The cancellation of the European law that requires the retention of communication data, i.e. telephone and email data for at least 6 months brings trouble into the European Union. Leaders in the fight against cybercrime and terrorism who were happy about it are now quite concerned.
On April 8th, EU Court of Justice canceled the European law that was passed in 2006, after the shock of the terrorist attacks in Madrid in 2004 and London in 2005. The law decision was further attacked by some Irish and Austrian telephone operators.
The Court simply canceled the law retroactively. This creates a real problem as a legal vacuum is created and operators begin to act piecemeal.
The law implied to keep for at least 6 months all metadata communications, i.e. the calling number and the number or address contacted, time and place of the call to investigate and prosecute “serious crimes”.

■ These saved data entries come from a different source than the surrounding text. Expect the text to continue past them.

/-- 42_rasterizer_circles_triangles.md R128: whatever the order in which the three vertices are given, FILLTRI plots on each
row of the triangle sorted by y the span between its two edges, each edge interpolated with division toward zero. The
completion of DOC0's outline is the spec's (G4, log 13). -/
def Obligations.FillTriPlotsScanlines : Prop :=
  ∀ p q r a b c : Point, p.2 ≤ q.2 → q.2 ≤ r.2 → List.Perm [a, b, c] [p, q, r] →
    Draws (.fillTri a.1 a.2 b.1 b.2 c.1 c.2) (FillTriSet p.1 p.2 q.1 q.2 r.1 r.2)

/-! ## Activity -/

/-- 60_exceptions.md R180, R181, 20_memory.md R60: a command of the activity class that completes OK leaves the panel On, the
contrast restored if it was dimmed or asleep, the timer restarted from now if a threshold is configured, and what the
restoring sent stands before its own transfers. The class has these 15 commands. -/
def Obligations.ActivityRestoresOn : Prop :=
  ∀ (i : Instr) (s t : State), i.isActivity = true → s.Ready → exec i s = .next t →
    t.completions = s.completions ++ [{ status := .ok, data := 0 }] →
    t.pstate = .on ∧
    t.contrast = (if s.pstate = .on then s.contrast else s.preDim) ∧
    t.preDim = s.preDim ∧
    t.timer = (if 0 < s.cfg.dimSeconds ∨ 0 < s.cfg.sleepSeconds then .armed .dimPhase s.now else s.timer) ∧
    ∃ own, t.trace = s.trace ++ wakeTransfers s ++ own ∧ (i.sendsFrame = false → own = [])

/-- 60_exceptions.md R180: a command outside the activity class, INIT and RELEASE apart, leaves power state, timer and cached
contrast; and but for SETCONTRAST it leaves contrast, trace and flags too. -/
def Obligations.OtherCommandsKeepPower : Prop :=
  ∀ (i : Instr) (s t : State), i.isActivity = false → i ≠ .init → i ≠ .release → exec i s = .next t →
    t.pstate = s.pstate ∧ t.timer = s.timer ∧ t.preDim = s.preDim ∧
    ((∀ p, i ≠ .setContrast p) → t.contrast = s.contrast ∧ t.trace = s.trace ∧ t.flags = s.flags ∧ t.hung = s.hung)

/-- 60_exceptions.md R187 (rows 1 and 2), 41_rasterizer_lines_rects.md R100: a refusal inside the activity reset ends any
activity command with BUSERR before its first plot, fill, pack or own transfer: `pstate` and `timer` as before, `contrast` at
the refused value (unchanged when DisplayOn was refused), BUSERR_SEEN set, the earlier transfers made. -/
def Obligations.ActivityResetBusError : Prop :=
  ∀ (i : Instr) (s : State) (k : Nat) (rest : List BusAnswer), i.isActivity = true → s.Ready →
    k < (wakeTransfers s).length → s.RefusesAfter k rest →
    (s.pstate = .dim → exec i s = .next
      ((State.refusedAt { s with contrast := fadeValue s.contrast s.preDim k } (wakeTransfers s) k rest).complete .busErr 0)) ∧
    (s.pstate = .sleep → k = 0 → exec i s = .next ((s.refusedAt (wakeTransfers s) 0 rest).complete .busErr 0)) ∧
    (s.pstate = .sleep → ∀ j, k = j + 1 → exec i s = .next
      ((State.refusedAt { s with contrast := fadeValue s.contrast s.preDim j } (wakeTransfers s) k rest).complete .busErr 0))

/-! ## Transmission -/

/-- 44_transmission.md R152, R153: SENDBUFFER on an accepting device: the activity reset, then one whole frame. -/
def Obligations.SendBufferSendsFrame : Prop :=
  ∀ s : State, s.Ready → s.Accepts ((wakeTransfers s).length + (2 + s.cfg.columns * ((s.cfg.rows + 7) / 8) / 16)) →
    exec .sendBuffer s = .next ((s.afterActivity.sending (frameTransfers s)).complete .ok 0)

/-- 40_framebuffer.md R94: CLEARSCREEN on an accepting device: the activity reset, the zero fill, then a frame of zeros. -/
def Obligations.ClearScreenSendsZeros : Prop :=
  ∀ s : State, s.Ready → s.Accepts ((wakeTransfers s).length + (2 + s.cfg.columns * ((s.cfg.rows + 7) / 8) / 16)) →
    ∃ fb, exec .clearScreen s = .next
        ((State.sending { s.afterActivity with fb := fb }
          ([.cmd (.setColumnAddress 0 (s.cfg.columns - 1)), .cmd (.setPageRange 0 (if s.cfg.rows > 32 then 7 else 3))]
            ++ List.replicate (s.cfg.columns * ((s.cfg.rows + 7) / 8) / 16) (.data (List.replicate 16 0)))).complete .ok 0) ∧
      ∀ a, State.readByte { s with fb := fb } a =
        if a < s.cfg.columns * ((s.cfg.rows + 7) / 8) then 0 else s.readByte a

/-- 44_transmission.md R154, 43_canvas_pack.md R141, R142: DISPLAYIMAGE on an accepting device: the activity reset, the pack,
then a frame of the packed bytes. Bit `i` of byte `col + page*columns` is 1 exactly when the luminance of canvas pixel
`(col, page*8 + i)` is not 0 (R142, which the spec derives from R141). -/
def Obligations.DisplayImagePacksCanvas : Prop :=
  ∀ s : State, s.Ready → s.Accepts ((wakeTransfers s).length + (2 + s.cfg.columns * ((s.cfg.rows + 7) / 8) / 16)) →
    ∃ fb, exec .displayImage s = .next
        ((State.sending { s.afterActivity with fb := fb } (frameTransfers { s with fb := fb })).complete .ok 0) ∧
      (∀ page col i, page < (s.cfg.rows + 7) / 8 → col < s.cfg.columns → i < 8 →
        (State.readByte { s with fb := fb } (col + page * s.cfg.columns)).getLsbD i
          = decide (s.cvRead col (page * 8 + i) ≠ 0)) ∧
      ∀ a, s.cfg.columns * ((s.cfg.rows + 7) / 8) ≤ a → State.readByte { s with fb := fb } a = s.readByte a

/-- 44_transmission.md R155, R157: SETCONTRAST on an accepting device fades to the target of the clamped percentage and
changes nothing else: no activity reset. -/
def Obligations.SetContrastFades : Prop :=
  ∀ (s : State) (pct : Int), s.Ready →
    (let p := if pct < 0 then 0 else if 100 < pct then 100 else pct.toNat
     s.Accepts (fadeTransfers s.contrast (target s.cfg p)).length →
     exec (.setContrast pct) s = .next
       ((State.sending { s with contrast := target s.cfg p } (fadeTransfers s.contrast (target s.cfg p))).complete .ok 0))

/-- 44_transmission.md R156: the target is the integer nearest to `p * 255 / 100`; at the five ties it is one of the two
neighbours, and CONTRAST_TIE, a parameter, says which. -/
def Obligations.TargetIsNearest : Prop :=
  (∀ (c : Config) (p : Nat), p ≤ 100 → p ∉ [10, 30, 50, 70, 90] → (target c p).toNat = (p * 255 + 50) / 100) ∧
  (∀ c : Config,
    (target c 10).toNat = (if c.tie.up10 then 26 else 25) ∧ (target c 30).toNat = (if c.tie.up30 then 77 else 76) ∧
    (target c 50).toNat = (if c.tie.up50 then 128 else 127) ∧ (target c 70).toNat = (if c.tie.up70 then 179 else 178) ∧
    (target c 90).toNat = (if c.tie.up90 then 230 else 229)) ∧
  (∀ (c : Config) (p : Nat), p ≤ 100 → (100 * ((target c p).toNat : Int) - 255 * p).natAbs ≤ 50)

/-- 44_transmission.md R158, DOC0's P5 (derived): a fade from A to B that completes OK has issued exactly `|A-B|` contrast
commands, the first carrying A ± 1, each differing from the one before by 1 toward B, the last carrying B; contrast is B. -/
def Obligations.FadeLaw : Prop :=
  ∀ (s t : State) (pct : Int), s.Ready → exec (.setContrast pct) s = .next t →
    t.completions = s.completions ++ [{ status := .ok, data := 0 }] →
    ∃ vs : List Byte, t.trace = s.trace ++ vs.map (fun v => .cmd (.setContrast v)) ∧
      vs.length = ((t.contrast.toNat : Int) - s.contrast.toNat).natAbs ∧
      (∀ k (h : k < vs.length), (vs[k].toNat : Int) =
        if s.contrast < t.contrast then (s.contrast.toNat : Int) + (k + 1) else (s.contrast.toNat : Int) - (k + 1)) ∧
      (∀ v, vs.getLast? = some v → v = t.contrast)

/-- 44_transmission.md R152, 60_exceptions.md R187 (row "Transmit"): a frame refused at transfer `k`: On, the timer
restarted, the buffer as the command made it, the first `k` transfers made, BUSERR. -/
def Obligations.FrameBusError : Prop :=
  ∀ (s : State) (k : Nat) (rest : List BusAnswer), s.Ready → k < (frameTransfers s).length →
    s.RefusesAfter ((wakeTransfers s).length + k) rest →
    exec .sendBuffer s = .next ((s.afterActivity.refusedAt (frameTransfers s) k rest).complete .busErr 0) ∧
    (∃ fb, exec .clearScreen s = .next
        ((State.refusedAt { s.afterActivity with fb := fb } (frameTransfers { s with fb := fb }) k rest).complete .busErr 0) ∧
      ∀ a, a < fbLen s.cfg → State.readByte { s with fb := fb } a = 0) ∧
    (∃ fb, exec .displayImage s = .next
        ((State.refusedAt { s.afterActivity with fb := fb } (frameTransfers { s with fb := fb }) k rest).complete .busErr 0) ∧
      ∀ page col i, page < (s.cfg.rows + 7) / 8 → col < s.cfg.columns → i < 8 →
        (State.readByte { s with fb := fb } (col + page * s.cfg.columns)).getLsbD i
          = decide (s.cvRead col (page * 8 + i) ≠ 0))

/-- 60_exceptions.md R187 (row "SETCONTRAST fade"), 44_transmission.md R157: `contrast` at the value whose command was
refused. -/
def Obligations.SetContrastBusError : Prop :=
  ∀ (s : State) (pct : Int) (k : Nat) (rest : List BusAnswer), s.Ready →
    (let t := target s.cfg (clampPercent pct)
     k < (fadeTransfers s.contrast t).length → s.RefusesAfter k rest →
     exec (.setContrast pct) s = .next
       ((State.refusedAt { s with contrast := fadeValue s.contrast t k } (fadeTransfers s.contrast t) k rest).complete .busErr 0))

/-- 20_memory.md R64: only SENDBUFFER, CLEARSCREEN and DISPLAYIMAGE hand the device bytes of the buffer; every other command,
and every timer transition, hands it device commands only. The timer transition leaves the buffer as it is. -/
def Obligations.OnlyFramesCarryData : Prop :=
  (∀ (i : Instr) (s t : State), i.sendsFrame = false → exec i s = .next t →
    ∃ cs : List DeviceCmd, t.trace = s.trace ++ cs.map .cmd) ∧
  (∀ s t : State, step (s.before .fire) = .next t →
    t.fb = s.fb ∧ ∃ cs : List DeviceCmd, t.trace = s.trace ++ cs.map .cmd)

/-! ## System commands -/

/-- 45_system.md R166: INIT in Off on an accepting device: INITSEQ sent, contrast CONTRAST_INIT, On, the timer armed from now
if a threshold is configured; nothing else changes. -/
def Obligations.InitTurnsOn : Prop :=
  ∀ s : State, s.Usable → s.flags.fatal = false → s.pstate = .off → s.Accepts s.cfg.initSeq.length →
    exec .init s = .next
      ((State.sending
        { s with
          contrast := s.cfg.contrastInit
          pstate := .on
          timer := if 0 < s.cfg.dimSeconds ∨ 0 < s.cfg.sleepSeconds then .armed .dimPhase s.now else s.timer }
        (s.cfg.initSeq.map .cmd)).complete .ok 0)

/-- 60_exceptions.md R187 (row "INIT"): INITSEQ refused at command `k`: still Off, nothing else changed but BUSERR_SEEN and
the transfers made. -/
def Obligations.InitBusError : Prop :=
  ∀ (s : State) (k : Nat) (rest : List BusAnswer), s.Usable → s.flags.fatal = false → s.pstate = .off →
    k < s.cfg.initSeq.length → s.RefusesAfter k rest →
    exec .init s = .next ((s.refusedAt (s.cfg.initSeq.map .cmd) k rest).complete .busErr 0)

/-- 45_system.md R167: RELEASE stops the timer and turns the block Off; nothing is sent and nothing else changes. -/
def Obligations.ReleaseTurnsOff : Prop :=
  ∀ s : State, s.Ready → exec .release s = .next (State.complete { s with timer := .stopped, pstate := .off } .ok 0)

/-- 45_system.md R169, 10_state.md R31: the register table. RDREG changes nothing, in every power state, also with FATAL. -/
def Obligations.RdRegReadsTable : Prop :=
  ∀ s : State, s.Usable →
    (let reads (n : Nat) (v : Nat) : Prop := exec (.rdReg n) s = .next (s.complete .ok (BitVec.ofNat 16 v))
     reads 0 s.cfg.columns ∧ reads 1 s.cfg.rows ∧ reads 2 (s.cfg.columns * ((s.cfg.rows + 7) / 8)) ∧
     reads 3 (if s.cfg.rows > 32 then 7 else 3) ∧ reads 4 s.cfg.dimSeconds ∧ reads 5 s.cfg.sleepSeconds ∧
     reads 6 (match s.pstate with | .off => 0 | .on => 1 | .dim => 2 | .sleep => 3) ∧
     reads 7 s.contrast.toNat ∧ reads 8 s.preDim.toNat ∧
     reads 9 (match s.timer with | .stopped => 0 | .armed .dimPhase _ => 1 | .armed .sleepPhase _ => 3) ∧
     reads 10 ((if s.flags.busErrSeen then 1 else 0) + (if s.flags.fatal then 2 else 0)
       + (if s.flags.illegalSeen then 4 else 0)) ∧
     reads 11 s.faultX.toNat ∧ reads 12 s.faultY.toNat ∧
     ∀ n, 13 ≤ n → exec (.rdReg n) s = .next (s.complete .range 0))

The Court did acknowledge the usefulness of this law, but invalidated it as “it creates a major interference, especially regarding the fundamental rights of respect for private life.”
The Belgian Association of Internet Service Providers (ISPA) asked the Belgian government to quickly clarify the consequences of the judgment which leads to “a situation of legal uncertainty.”
The Director of the European Centre against Cybercrime, Troels Oerting , lamented ” now a very limited ability to identify cyber criminals and child molesters online.”
National legislation on metadata conservation will therefore continue to remain in force and involve “bind telecom operators,” said the Luxembourg Ministry of Justice.
The judgment implies difficulties for countries like France, which have transposed the EU legislation into national law.
This cancels any void harmonization at the Member States level. “We’ll meet again with disparate laws, some very restrictive, others not at all, depending on the country,” commented an expert source.
The European Commission services “are analyzing the judgment to determine what the consequences are “, explained Michele Cercone, spokesman for Cecilia Malmström, Commissioner for Home Affairs. The latter was in fact committed to revise the law, but she was waiting for the decision of the European Court to expose her proposals.
The judgment pointed three problems: the duration of data retention, considered “disproportionate”, the lack of protection against the risk of abuse, and the lack of measures for “limited to what is strictly necessary” interference in private individuals’ life.
The cancellation of EU legislation requires the submission of a new proposal to the States and to the European Parliament, said several European sources. This will not be done soon, with the election of the new European Parliament coming on May 25th and the appointment of the new European Commission taking place in November.
The Dutch Liberal MEP Sophie in ‘t Veld warned against any attempt to renew the safety purpose of the canceled law. “The future law on the fight against terrorism must respect our privacy and fully protect personal data” she said.